The altitude of Lake Huron and precipitation are good indicators of general climatic conditions and, therefore, provide an environmental context for groundwater levels in Huron County. Figure 2 shows the mean-monthly water-level altitude of Lake Huron, averaged from measurements made by the U.S. Army Corps of Engineers at sites near Essexville and Harbor Beach, and monthly precipitation measured in Bad Axe (National Oceanic and Atmospheric Administration [NOAA], 2002-04; Danny Costello, NOAA hydrologist, written commun., 2003-04). In March 2003, a new low-water level for the period of this study was measured in Lake Huron (National Oceanic and Atmospheric Administration, 2003; 2004). The net decline in the water level of Lake Huron from January 1, 2002 to December 31, 2003 was about 0.3 ft. Annual precipitation in 2002 was about 0.3 inches above normal, with much of it occurring during summer months. The provisional precipitation total for 2003 is about an inch below normal (NOAA, 2003, 2004; Danny Costello, NOAA hydrologist, written commun., 2003, 2004).
Four wells equipped with continuous-data recorders are completed in the glacial, Saginaw, and Marshall aquifers. Water levels in three of the four wells equipped with continuous-data recorders experienced a net decline over the period from January 2002 to December 2003, while the level in well H9r, completed in the Saginaw aquifer in Fairhaven Township adjacent to Saginaw Bay (Lake Huron), rose about 1.3 ft over the same period. Interestingly, the water level in Saginaw Bay declined about 0.3 ft over the same period. A period-ofrecord maximum depth to water was recorded in September 2003 in well H25Ar, completed in the Marshall aquifer in Lake Township. Hydrographs showing altitude of the water surface are presented for each of four wells equipped with continuous-data recorders.

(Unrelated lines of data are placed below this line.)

/-! ## `allNotesOff`: `allNotesOff` writes `voices` and `sustain`. -/

@[simp] theorem allNotesOff_voices (s : State) : (allNotesOff s).voices = vmap (voiceReset s.params) s.voices := rfl
@[simp] theorem allNotesOff_lfsr (s : State) : (allNotesOff s).lfsr = s.lfsr := rfl
@[simp] theorem allNotesOff_pitchBend (s : State) : (allNotesOff s).pitchBend = s.pitchBend := rfl
@[simp] theorem allNotesOff_modWheel (s : State) : (allNotesOff s).modWheel = s.modWheel := rfl
@[simp] theorem allNotesOff_pressure (s : State) : (allNotesOff s).pressure = s.pressure := rfl
@[simp] theorem allNotesOff_filterCtl (s : State) : (allNotesOff s).filterCtl = s.filterCtl := rfl
@[simp] theorem allNotesOff_resonanceCtl (s : State) : (allNotesOff s).resonanceCtl = s.resonanceCtl := rfl
@[simp] theorem allNotesOff_filterZip (s : State) : (allNotesOff s).filterZip = s.filterZip := rfl
@[simp] theorem allNotesOff_vibratoMod (s : State) : (allNotesOff s).vibratoMod = s.vibratoMod := rfl
@[simp] theorem allNotesOff_lfo (s : State) : (allNotesOff s).lfo = s.lfo := rfl
@[simp] theorem allNotesOff_lfoStep (s : State) : (allNotesOff s).lfoStep = s.lfoStep := rfl
@[simp] theorem allNotesOff_sustain (s : State) : (allNotesOff s).sustain = false := rfl
@[simp] theorem allNotesOff_outLevel (s : State) : (allNotesOff s).outLevel = s.outLevel := rfl
@[simp] theorem allNotesOff_oscMix (s : State) : (allNotesOff s).oscMix = s.oscMix := rfl
@[simp] theorem allNotesOff_sh (s : State) : (allNotesOff s).sh = s.sh := rfl
@[simp] theorem allNotesOff_cfg (s : State) : (allNotesOff s).cfg = s.cfg := rfl
@[simp] theorem allNotesOff_dirty (s : State) : (allNotesOff s).dirty = s.dirty := rfl
@[simp] theorem allNotesOff_allocated (s : State) : (allNotesOff s).allocated = s.allocated := rfl
@[simp] theorem allNotesOff_fs (s : State) : (allNotesOff s).fs = s.fs := rfl
@[simp] theorem allNotesOff_nyq (s : State) : (allNotesOff s).nyq = s.nyq := rfl
@[simp] theorem allNotesOff_fault (s : State) : (allNotesOff s).fault = s.fault := rfl
@[simp] theorem allNotesOff_cp (s : State) : (allNotesOff s).cp = s.cp := rfl
@[simp] theorem allNotesOff_pp (s : State) : (allNotesOff s).pp = s.pp := rfl
@[simp] theorem allNotesOff_obufL (s : State) : (allNotesOff s).obufL = s.obufL := rfl
@[simp] theorem allNotesOff_obufR (s : State) : (allNotesOff s).obufR = s.obufR := rfl
@[simp] theorem allNotesOff_port (s : State) : (allNotesOff s).port = s.port := rfl
@[simp] theorem allNotesOff_cmdWords (s : State) : (allNotesOff s).cmdWords = s.cmdWords := rfl
@[simp] theorem allNotesOff_parWords (s : State) : (allNotesOff s).parWords = s.parWords := rfl
@[simp] theorem allNotesOff_sched (s : State) : (allNotesOff s).sched = s.sched := rfl
@[simp] theorem allNotesOff_params (s : State) : (allNotesOff s).params = s.params := rfl

/-! ## `State.advance`: `State.advance` writes `cp` or `pp`. -/

@[simp] theorem State.advance_voices (s : State) : s.advance.voices = s.voices := by cases s; rename_i p _ _ _ _; cases p <;> rfl
@[simp] theorem State.advance_lfsr (s : State) : s.advance.lfsr = s.lfsr := by cases s; rename_i p _ _ _ _; cases p <;> rfl
@[simp] theorem State.advance_pitchBend (s : State) : s.advance.pitchBend = s.pitchBend := by cases s; rename_i p _ _ _ _; cases p <;> rfl
@[simp] theorem State.advance_modWheel (s : State) : s.advance.modWheel = s.modWheel := by cases s; rename_i p _ _ _ _; cases p <;> rfl
@[simp] theorem State.advance_pressure (s : State) : s.advance.pressure = s.pressure := by cases s; rename_i p _ _ _ _; cases p <;> rfl
@[simp] theorem State.advance_filterCtl (s : State) : s.advance.filterCtl = s.filterCtl := by cases s; rename_i p _ _ _ _; cases p <;> rfl
@[simp] theorem State.advance_resonanceCtl (s : State) : s.advance.resonanceCtl = s.resonanceCtl := by cases s; rename_i p _ _ _ _; cases p <;> rfl
@[simp] theorem State.advance_filterZip (s : State) : s.advance.filterZip = s.filterZip := by cases s; rename_i p _ _ _ _; cases p <;> rfl
@[simp] theorem State.advance_vibratoMod (s : State) : s.advance.vibratoMod = s.vibratoMod := by cases s; rename_i p _ _ _ _; cases p <;> rfl
@[simp] theorem State.advance_lfo (s : State) : s.advance.lfo = s.lfo := by cases s; rename_i p _ _ _ _; cases p <;> rfl
@[simp] theorem State.advance_lfoStep (s : State) : s.advance.lfoStep = s.lfoStep := by cases s; rename_i p _ _ _ _; cases p <;> rfl
@[simp] theorem State.advance_sustain (s : State) : s.advance.sustain = s.sustain := by cases s; rename_i p _ _ _ _; cases p <;> rfl
@[simp] theorem State.advance_outLevel (s : State) : s.advance.outLevel = s.outLevel := by cases s; rename_i p _ _ _ _; cases p <;> rfl
@[simp] theorem State.advance_oscMix (s : State) : s.advance.oscMix = s.oscMix := by cases s; rename_i p _ _ _ _; cases p <;> rfl
@[simp] theorem State.advance_sh (s : State) : s.advance.sh = s.sh := by cases s; rename_i p _ _ _ _; cases p <;> rfl
@[simp] theorem State.advance_cfg (s : State) : s.advance.cfg = s.cfg := by cases s; rename_i p _ _ _ _; cases p <;> rfl
@[simp] theorem State.advance_dirty (s : State) : s.advance.dirty = s.dirty := by cases s; rename_i p _ _ _ _; cases p <;> rfl
@[simp] theorem State.advance_allocated (s : State) : s.advance.allocated = s.allocated := by cases s; rename_i p _ _ _ _; cases p <;> rfl
@[simp] theorem State.advance_fs (s : State) : s.advance.fs = s.fs := by cases s; rename_i p _ _ _ _; cases p <;> rfl
@[simp] theorem State.advance_nyq (s : State) : s.advance.nyq = s.nyq := by cases s; rename_i p _ _ _ _; cases p <;> rfl
@[simp] theorem State.advance_fault (s : State) : s.advance.fault = s.fault := by cases s; rename_i p _ _ _ _; cases p <;> rfl
@[simp] theorem State.advance_obufL (s : State) : s.advance.obufL = s.obufL := by cases s; rename_i p _ _ _ _; cases p <;> rfl
@[simp] theorem State.advance_obufR (s : State) : s.advance.obufR = s.obufR := by cases s; rename_i p _ _ _ _; cases p <;> rfl
@[simp] theorem State.advance_port (s : State) : s.advance.port = s.port := by cases s; rename_i p _ _ _ _; cases p <;> rfl
@[simp] theorem State.advance_cmdWords (s : State) : s.advance.cmdWords = s.cmdWords := by cases s; rename_i p _ _ _ _; cases p <;> rfl
@[simp] theorem State.advance_parWords (s : State) : s.advance.parWords = s.parWords := by cases s; rename_i p _ _ _ _; cases p <;> rfl
@[simp] theorem State.advance_sched (s : State) : s.advance.sched = s.sched := by cases s; rename_i p _ _ _ _; cases p <;> rfl
@[simp] theorem State.advance_params (s : State) : s.advance.params = s.params := by cases s; rename_i p _ _ _ _; cases p <;> rfl

/-! ## `latch`: `latch` on every field (R203). -/

@[simp] theorem latch_voices (s : State) : (latch s).voices = s.voices := by unfold latch; split <;> simp_all
@[simp] theorem latch_lfsr (s : State) : (latch s).lfsr = s.lfsr := by unfold latch; split <;> simp_all
@[simp] theorem latch_pitchBend (s : State) : (latch s).pitchBend = s.pitchBend := by unfold latch; split <;> simp_all
@[simp] theorem latch_modWheel (s : State) : (latch s).modWheel = s.modWheel := by unfold latch; split <;> simp_all
@[simp] theorem latch_pressure (s : State) : (latch s).pressure = s.pressure := by unfold latch; split <;> simp_all
@[simp] theorem latch_filterCtl (s : State) : (latch s).filterCtl = s.filterCtl := by unfold latch; split <;> simp_all
@[simp] theorem latch_resonanceCtl (s : State) : (latch s).resonanceCtl = s.resonanceCtl := by unfold latch; split <;> simp_all
@[simp] theorem latch_filterZip (s : State) : (latch s).filterZip = s.filterZip := by unfold latch; split <;> simp_all
@[simp] theorem latch_vibratoMod (s : State) : (latch s).vibratoMod = s.vibratoMod := by unfold latch; split <;> simp_all
@[simp] theorem latch_lfo (s : State) : (latch s).lfo = s.lfo := by unfold latch; split <;> simp_all
@[simp] theorem latch_lfoStep (s : State) : (latch s).lfoStep = s.lfoStep := by unfold latch; split <;> simp_all
@[simp] theorem latch_sustain (s : State) : (latch s).sustain = s.sustain := by unfold latch; split <;> simp_all
@[simp] theorem latch_outLevel (s : State) : (latch s).outLevel = if s.dirty then smSetTarget s.params.smoothN s.outLevel (s.shReg .outputLevel) else s.outLevel := by unfold latch; split <;> simp_all
@[simp] theorem latch_oscMix (s : State) : (latch s).oscMix = if s.dirty then smSetTarget s.params.smoothN s.oscMix (s.shReg .oscMix) else s.oscMix := by unfold latch; split <;> simp_all
@[simp] theorem latch_sh (s : State) : (latch s).sh = s.sh := by unfold latch; split <;> simp_all
@[simp] theorem latch_cfg (s : State) : (latch s).cfg = if s.dirty then s.sh else s.cfg := by unfold latch; split <;> simp_all
@[simp] theorem latch_dirty (s : State) : (latch s).dirty = false := by unfold latch; split <;> simp_all
@[simp] theorem latch_allocated (s : State) : (latch s).allocated = s.allocated := by unfold latch; split <;> simp_all
@[simp] theorem latch_fs (s : State) : (latch s).fs = s.fs := by unfold latch; split <;> simp_all
@[simp] theorem latch_nyq (s : State) : (latch s).nyq = s.nyq := by unfold latch; split <;> simp_all
@[simp] theorem latch_fault (s : State) : (latch s).fault = s.fault := by unfold latch; split <;> simp_all
@[simp] theorem latch_cp (s : State) : (latch s).cp = s.cp := by unfold latch; split <;> simp_all
@[simp] theorem latch_pp (s : State) : (latch s).pp = s.pp := by unfold latch; split <;> simp_all
@[simp] theorem latch_obufL (s : State) : (latch s).obufL = s.obufL := by unfold latch; split <;> simp_all
@[simp] theorem latch_obufR (s : State) : (latch s).obufR = s.obufR := by unfold latch; split <;> simp_all
@[simp] theorem latch_port (s : State) : (latch s).port = s.port := by unfold latch; split <;> simp_all
@[simp] theorem latch_cmdWords (s : State) : (latch s).cmdWords = s.cmdWords := by unfold latch; split <;> simp_all
@[simp] theorem latch_parWords (s : State) : (latch s).parWords = s.parWords := by unfold latch; split <;> simp_all
@[simp] theorem latch_sched (s : State) : (latch s).sched = s.sched := by unfold latch; split <;> simp_all
@[simp] theorem latch_params (s : State) : (latch s).params = s.params := by unfold latch; split <;> simp_all
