-- ==== Sys2Proof/Laws/Numerics.lean ====
section
/-! SUPPORT. The named properties of the transcendental functions (R12), said once for both numerics. -/

namespace Sys2Proof

/-- `NUM.exp0` on every operand that reads as zero. -/
theorem EXP_of_isZero (num : NumSel) {x : F} (h : x.isZero = true) : EXP num x = f1 := if_pos h

/-- `NUM.sin0` at `-0`: a zero. -/
theorem SIN_negZero (num : NumSel) : SIN num F.negZero = F.zero ∨ SIN num F.negZero = F.negZero := by
  cases num
  · show F.zeroOf _ = _ ∨ F.zeroOf _ = _
    cases (Config.sinOpen F.negZero).neg? <;> decide
  · exact .inr rfl

/-- `NUM.pow2int` on every pattern of an integer in range: the power of two as its exponent field. -/
theorem POW2_of_asInt (num : NumSel) {x : F} {k : Int} (h : x.asInt? = some k) (h1 : -126 ≤ k) (h2 : k ≤ 127) :
    POW2 num x = F.pack false ((k + 127).toNat * 2 ^ 23) := by
  unfold POW2
  rw [h]
  exact if_pos ⟨h1, h2⟩

end Sys2Proof
end

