end Sys2Proof.Proofs

/-! PROOFS. The statements of spec/45_synth_commands.md: the commands `NOP`, `PWRITE`, `ALLOC`, `RESET` and `RENDER`, one frame with its
mixer and stores, silence after `RESET`, the smoothers and the LFO. -/

namespace Sys2Proof

/-! ## Words (R191) and rates (R196) -/

/-- Only opcode 0x05 decodes to `PWRITE` (R87). -/
theorem decode_ne_pwrite {w : Word} (h : w.op ≠ 0x05#8) (idx : BitVec 8) (value : F) : decode w ≠ .pwrite idx value := by
  obtain hop | hop | hop | hop | hop | hop | hop := opcode_cases w.op
  · rw [decode_nop hop]; nofun
  · rw [decode_alloc hop]; nofun
  · rw [decode_reset hop]; nofun
  · rw [decode_render hop]; nofun
  · rw [decode_midi hop]
    intro hpwrite
    have hmidi := (decodeMidi_isMidi_wf w.kind w.d1 w.d2).left
    rw [hpwrite] at hmidi
    exact Bool.false_ne_true hmidi
  · exact absurd hop h
  · rw [decode_illegal hop]; nofun

/-- A place above zero is the pattern itself, of a value whose sign bit is clear and that does not read as zero. -/
theorem F.key_pos {x : F} (h : 0 < x.key) : x.key = x.toNat ∧ 2 ^ 23 ≤ x.toNat := by
  rw [F.key_eq, F.mag] at *
  cases hneg : x.neg? with
  | true => rw [hneg, if_pos rfl] at h; omega
  | false =>
    cases hzero : x.isZero with
    | true => simp [hneg, hzero] at h
    | false =>
      have hmag : x.magBits = x.toNat := Nat.mod_eq_of_lt (by simpa [F.neg?] using hneg)
      have hlow : 2 ^ 23 ≤ x.magBits := by simpa [F.isZero] using hzero
      exact ⟨by simp [hmag], hmag ▸ hlow⟩

/-- A pattern from the least normal one up to infinity is its own place. -/
theorem F.key_of_normal {x : F} (hlow : 2 ^ 23 ≤ x.toNat) (hhigh : x.toNat ≤ 0x7F800000) : x.isNaN = false ∧ x.key = x.toNat := by
  have hmag : x.magBits = x.toNat := Nat.mod_eq_of_lt (by omega)
  rw [F.isNaN, F.key, F.isZero, F.neg?, hmag, decide_eq_false (by omega), if_neg (by simpa using hlow), decide_eq_false (by omega)]
  exact ⟨rfl, rfl⟩

/-! ## Zeros (R199) -/

/-- `+0` times a finite value is the zero of its sign (R10). -/
theorem F.mul_zero_finite {g : F} (h : g.isFinite = true) : F.mul F.zero g = F.zeroOf g.neg? := by
  have hround : F.mul F.zero g = F.round g.neg? 0 149 := by
    simp [F.mul, F.finite_not_nan h, F.finite_not_inf h, show F.zero.isNaN = false by decide, show F.zero.isInf = false by decide,
      show F.zero.neg? = false by decide, show F.zero.units = 0 by decide]
  rw [hround, F.round, roundBits_zero]
  cases g.neg? <;> decide

/-- `+0` times an infinity or a NaN is a NaN (R10). -/
theorem F.mul_zero_not_finite {g : F} (h : g.isFinite = false) : F.mul F.zero g = F.nan := by
  cases hn : g.isNaN with
  | true => simp [F.mul, hn]
  | false =>
    have hi : g.isInf = true := by
      cases hi : g.isInf with
      | true => rfl
      | false => rw [F.finite_of hn hi] at h; exact h.symm
    simp [F.mul, hn, hi, show F.zero.isNaN = false by decide, show F.zero.isZero = true by decide]

/-- The average of a zero with itself is that zero. -/
theorem F.average_zero (b : Bool) : F.mul (F.add (F.zeroOf b) (F.zeroOf b)) f0_5 = F.zeroOf b := by
  cases b <;> decide

/-! ## The LFO phase (R208) -/

/-- The value next above `-PI`. -/
def aboveNegPi : F := 0xC0490FDA#32
/-- The value next above `PI`. -/
def abovePi : F := 0x40490FDC#32
/-- `PI + TWO_PI` as a sum of `F` values, a quarter of a pattern step below the exact sum. -/
def threePi : F := 0x4116CBE4#32

/-- A place directly above another leaves no value between them. -/
theorem F.lt_iff_of_next {x lo next : F} (hlo : lo.isNaN = false) (hnext : next.isNaN = false) (h : next.key = lo.key + 1) :
    F.lt lo x = true ↔ F.le next x = true := by
  rw [F.lt_iff, F.le_iff, h, Int.add_one_le_iff]; simp only [hlo, hnext]

theorem F.negPi_lt_iff {x : F} : F.lt (F.neg pi) x = true ↔ F.le aboveNegPi x = true :=
  F.lt_iff_of_next (by decide) (by decide) (by decide)

theorem F.pi_lt_iff {x : F} : F.lt pi x = true ↔ F.le abovePi x = true :=
  F.lt_iff_of_next (by decide) (by decide) (by decide)

/-- A phase in `(-PI, PI]` and an increment in `[0, TWO_PI]` add to a value above `-PI`, at most three times `PI`. -/
theorem F.add_lfo_within {lfo inc : F} (hlfo : F.within aboveNegPi lfo pi) (hinc : F.within F.zero inc twoPi) :
    F.within aboveNegPi (F.add lfo inc) threePi := by
  have hbottom : F.add aboveNegPi F.zero = aboveNegPi := by decide +kernel
  have htop : F.add pi twoPi = threePi := by decide +kernel
  have h := F.add_within_both (by decide) (by decide) (by decide) (by decide) hlfo hinc
  rwa [hbottom, htop] at h

/-- Subtracting `TWO_PI` from a value above `PI`, at most three times `PI`, gives one in `(-PI, PI]`; both ends are exact. -/
theorem F.sub_twoPi_within {x : F} (h : F.within abovePi x threePi) : F.within aboveNegPi (F.sub x twoPi) pi := by
  have hbottom : F.le aboveNegPi (F.sub abovePi twoPi) = true := by decide +kernel
  have htop : F.le (F.sub threePi twoPi) pi = true := by decide +kernel
  obtain ⟨hlow, hhigh⟩ := F.sub_within (by decide) (by decide) h (y := twoPi) (by decide)
  exact ⟨F.le_trans hbottom hlow, F.le_trans hhigh htop⟩

end Sys2Proof

namespace Sys2Proof.Machine

/-! ## Aborts and the port check (R191) -/

theorem State.abort_cmd {s : State} (k : FaultCode) (h : s.port = .cmd) :
    s.abort k = { s with fault := s.fault.raise k, cp := s.cp + 1 } := State.advance_cmd (s := s.raise k) h

theorem State.abort_par {s : State} (k : FaultCode) (h : s.port = .par) :
    s.abort k = { s with fault := s.fault.raise k, pp := s.pp + 1 } := State.advance_par (s := s.raise k) h

/-- On the parameter port every command but `PWRITE` aborts with `IllegalCommand`, before its other checks. -/
theorem exec_parameterPort {i : Instr} {s : State} (hp : s.port = .par) (hi : ∀ idx value, i ≠ .pwrite idx value) :
    exec i s = .next (s.abort .illegalCommand) := by
  cases i with
  | pwrite idx value => exact absurd rfl (hi idx value)
  | illegal op => rfl
  | _ => exact congrArg Host.Outcome.next (commandPortOnly_par hp)

theorem exec_illegal (op : BitVec 8) (s : State) : exec (.illegal op) s = .next (s.abort .illegalCommand) := rfl

/-! ## Blocks and the command pointer (R200, R214) -/

/-- A block raises `HarmClip` or nothing (R271). -/
theorem renderBlock_fault (off cnt : Nat) (chan : BitVec 8) (s : State) :
    (renderBlock off cnt chan s).fault = s.fault ∨ (renderBlock off cnt chan s).fault = s.fault.raise .harmClip := by
  have h := frames_fault chan off cnt (latch s)
  rwa [latch_fault] at h

/-- `s` at another place of the command-port sequence. -/
def State.withCp (c : Nat) (s : State) : State := { s with cp := c }

section CommandPointer
variable (c : Nat)

theorem lfoDecimate_withCp (s : State) : lfoDecimate (s.withCp c) = (lfoDecimate s).withCp c := by
  unfold lfoDecimate; rw [apply_ite (State.withCp c)]; rfl

theorem renderVoices_withCp (s : State) (noise mix : F) :
    renderVoices (s.withCp c) noise mix = (renderVoices s noise mix).withCp c := by
  unfold renderVoices; rw [apply_ite (State.withCp c)]; rfl

theorem frameInputs_withCp (s : State) : frameInputs (s.withCp c) = (frameInputs s).withCp c := by
  rw [frameInputs, lfoDecimate_withCp]; rfl

/-- Mono or stereo, where the stores go does not depend on the command pointer. -/
theorem frameOutputs_withCp (chan : BitVec 8) (k : Nat) (s : State) :
    frameOutputs chan k (s.withCp c) = (frameOutputs chan k s).withCp c := by
  rw [frameOutputs, renderVoices_withCp, frameOutputs, storeFrame, storeFrame, apply_ite (State.withCp c)]
  rfl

Twenty three wells were measured on a quarterly basis in 2002-03. These wells are completed in the Saginaw and Marshall aquifers, and Coldwater confining unit. Although each quarterly measurement only provides a “snapshot” water level, the data adequately define the “generalized” water-level trend in the aquifer near the well. The water level in one quarterly-measured well completed in the Saginaw aquifer near Saginaw Bay, had a net rise for the period from January 2002 to December 2003, while levels in the other 22 quarterly-measured wells declined about 0.5 to 2.0 ft during the same period. A period-of-record minimum depth to water (high) was measured in 2002 in two quarterly-measured wells completed in the Saginaw aquifer, although the level in one of those wells had a net decline over the period from January 2002 through December 2003. Conversely, period-of-record maximum depths to water (low) were measured in 2002 in one well completed in the Saginaw aquifer and two wells completed in the Marshall aquifer; and in 2003, in 6 of 16 wells completed in the Marshall aquifer. Near period-ofrecord maximum depths to water were measured in 2003 in two additional wells completed in the Marshall aquifer. No period-of-record minimum or maximum depths to water were measured in 2002-03 in wells completed in the Coldwater confining unit. Hydrographs showing water levels measured in each well are presented for the 23 wells measured on a quarterly basis.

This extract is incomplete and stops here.